PROBLEM DESCRIPTION: Below are some records; quote exactly the lines from the one that contains "s.setLink l y := by" through the one that contains "s.key p := rfl", inclusive, and no others.

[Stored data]
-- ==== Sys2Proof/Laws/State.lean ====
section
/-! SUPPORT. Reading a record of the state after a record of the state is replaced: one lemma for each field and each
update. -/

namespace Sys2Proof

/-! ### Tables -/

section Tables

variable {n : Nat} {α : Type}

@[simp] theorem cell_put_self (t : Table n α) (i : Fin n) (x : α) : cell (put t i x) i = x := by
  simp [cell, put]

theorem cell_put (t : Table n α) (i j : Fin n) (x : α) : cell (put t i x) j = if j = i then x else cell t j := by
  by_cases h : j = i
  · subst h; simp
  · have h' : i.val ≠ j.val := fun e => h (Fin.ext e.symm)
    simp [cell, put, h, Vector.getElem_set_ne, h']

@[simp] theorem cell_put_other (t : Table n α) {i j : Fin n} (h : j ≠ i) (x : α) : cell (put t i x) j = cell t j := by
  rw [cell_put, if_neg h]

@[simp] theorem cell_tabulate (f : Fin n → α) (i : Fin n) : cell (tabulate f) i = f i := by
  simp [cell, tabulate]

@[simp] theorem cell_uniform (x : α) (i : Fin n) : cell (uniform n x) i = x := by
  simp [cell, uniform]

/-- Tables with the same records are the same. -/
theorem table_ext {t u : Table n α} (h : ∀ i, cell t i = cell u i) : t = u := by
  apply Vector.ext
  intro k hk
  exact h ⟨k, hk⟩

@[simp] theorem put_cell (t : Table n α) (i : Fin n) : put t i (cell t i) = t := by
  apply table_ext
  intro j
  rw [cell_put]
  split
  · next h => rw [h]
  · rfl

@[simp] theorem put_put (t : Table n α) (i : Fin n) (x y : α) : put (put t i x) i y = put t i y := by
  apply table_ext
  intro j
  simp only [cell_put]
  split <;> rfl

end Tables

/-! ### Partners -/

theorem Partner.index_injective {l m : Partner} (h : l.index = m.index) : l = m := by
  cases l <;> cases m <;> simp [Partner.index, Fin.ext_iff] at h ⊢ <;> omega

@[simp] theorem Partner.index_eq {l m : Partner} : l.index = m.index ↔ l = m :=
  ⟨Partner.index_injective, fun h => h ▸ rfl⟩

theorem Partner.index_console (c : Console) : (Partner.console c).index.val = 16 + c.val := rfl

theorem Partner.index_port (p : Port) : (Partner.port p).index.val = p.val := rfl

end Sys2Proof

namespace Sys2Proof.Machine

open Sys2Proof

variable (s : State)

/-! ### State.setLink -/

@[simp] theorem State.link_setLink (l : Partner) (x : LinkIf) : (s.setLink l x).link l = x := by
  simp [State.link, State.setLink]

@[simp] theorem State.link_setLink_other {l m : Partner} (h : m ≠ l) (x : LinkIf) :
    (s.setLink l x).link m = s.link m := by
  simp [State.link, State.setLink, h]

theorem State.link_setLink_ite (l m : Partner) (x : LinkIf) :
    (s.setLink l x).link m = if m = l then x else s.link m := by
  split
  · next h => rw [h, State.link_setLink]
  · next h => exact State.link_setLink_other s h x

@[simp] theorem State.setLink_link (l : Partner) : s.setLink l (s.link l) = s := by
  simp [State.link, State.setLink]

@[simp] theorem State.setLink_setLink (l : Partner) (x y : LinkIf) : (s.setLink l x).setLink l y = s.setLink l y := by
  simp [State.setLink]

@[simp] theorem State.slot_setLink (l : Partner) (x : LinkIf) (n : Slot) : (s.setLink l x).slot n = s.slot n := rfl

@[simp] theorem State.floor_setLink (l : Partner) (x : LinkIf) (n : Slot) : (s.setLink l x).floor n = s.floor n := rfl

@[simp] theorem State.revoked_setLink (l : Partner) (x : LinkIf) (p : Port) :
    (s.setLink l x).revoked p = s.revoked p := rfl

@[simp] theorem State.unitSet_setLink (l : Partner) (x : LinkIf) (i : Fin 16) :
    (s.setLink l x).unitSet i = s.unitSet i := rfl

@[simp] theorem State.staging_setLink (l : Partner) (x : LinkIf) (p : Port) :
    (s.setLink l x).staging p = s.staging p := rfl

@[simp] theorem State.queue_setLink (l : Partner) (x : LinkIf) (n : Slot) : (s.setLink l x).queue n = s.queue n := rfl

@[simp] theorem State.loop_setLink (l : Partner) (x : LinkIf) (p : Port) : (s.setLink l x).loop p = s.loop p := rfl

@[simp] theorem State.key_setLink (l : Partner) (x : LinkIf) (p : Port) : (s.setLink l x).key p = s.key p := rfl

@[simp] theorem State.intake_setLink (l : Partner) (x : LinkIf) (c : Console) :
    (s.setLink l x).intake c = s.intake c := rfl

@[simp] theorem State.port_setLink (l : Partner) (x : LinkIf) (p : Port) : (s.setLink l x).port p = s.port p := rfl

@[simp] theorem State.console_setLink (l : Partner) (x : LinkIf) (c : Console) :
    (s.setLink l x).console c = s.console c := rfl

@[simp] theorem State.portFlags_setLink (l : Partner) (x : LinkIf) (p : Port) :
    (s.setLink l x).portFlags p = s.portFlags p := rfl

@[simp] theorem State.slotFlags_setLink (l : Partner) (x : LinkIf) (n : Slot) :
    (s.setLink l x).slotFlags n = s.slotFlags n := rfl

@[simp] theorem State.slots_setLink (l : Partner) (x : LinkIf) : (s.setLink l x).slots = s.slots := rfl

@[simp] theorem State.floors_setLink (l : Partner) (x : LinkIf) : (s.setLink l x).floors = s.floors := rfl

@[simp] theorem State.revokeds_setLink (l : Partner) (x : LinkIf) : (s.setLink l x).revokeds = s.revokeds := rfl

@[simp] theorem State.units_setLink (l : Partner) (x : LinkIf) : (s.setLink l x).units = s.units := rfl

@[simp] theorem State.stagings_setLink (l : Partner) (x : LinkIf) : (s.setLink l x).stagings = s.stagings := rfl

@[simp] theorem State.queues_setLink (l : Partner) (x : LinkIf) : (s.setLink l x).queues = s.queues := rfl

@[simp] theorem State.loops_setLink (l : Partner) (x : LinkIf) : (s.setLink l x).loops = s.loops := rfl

WRITTEN SOLUTION:
@[simp] theorem State.setLink_setLink (l : Partner) (x y : LinkIf) : (s.setLink l x).setLink l y = s.setLink l y := by
  simp [State.setLink]

@[simp] theorem State.slot_setLink (l : Partner) (x : LinkIf) (n : Slot) : (s.setLink l x).slot n = s.slot n := rfl

@[simp] theorem State.floor_setLink (l : Partner) (x : LinkIf) (n : Slot) : (s.setLink l x).floor n = s.floor n := rfl

@[simp] theorem State.revoked_setLink (l : Partner) (x : LinkIf) (p : Port) :
    (s.setLink l x).revoked p = s.revoked p := rfl

@[simp] theorem State.unitSet_setLink (l : Partner) (x : LinkIf) (i : Fin 16) :
    (s.setLink l x).unitSet i = s.unitSet i := rfl

@[simp] theorem State.staging_setLink (l : Partner) (x : LinkIf) (p : Port) :
    (s.setLink l x).staging p = s.staging p := rfl

@[simp] theorem State.queue_setLink (l : Partner) (x : LinkIf) (n : Slot) : (s.setLink l x).queue n = s.queue n := rfl

@[simp] theorem State.loop_setLink (l : Partner) (x : LinkIf) (p : Port) : (s.setLink l x).loop p = s.loop p := rfl

@[simp] theorem State.key_setLink (l : Partner) (x : LinkIf) (p : Port) : (s.setLink l x).key p = s.key p := rfl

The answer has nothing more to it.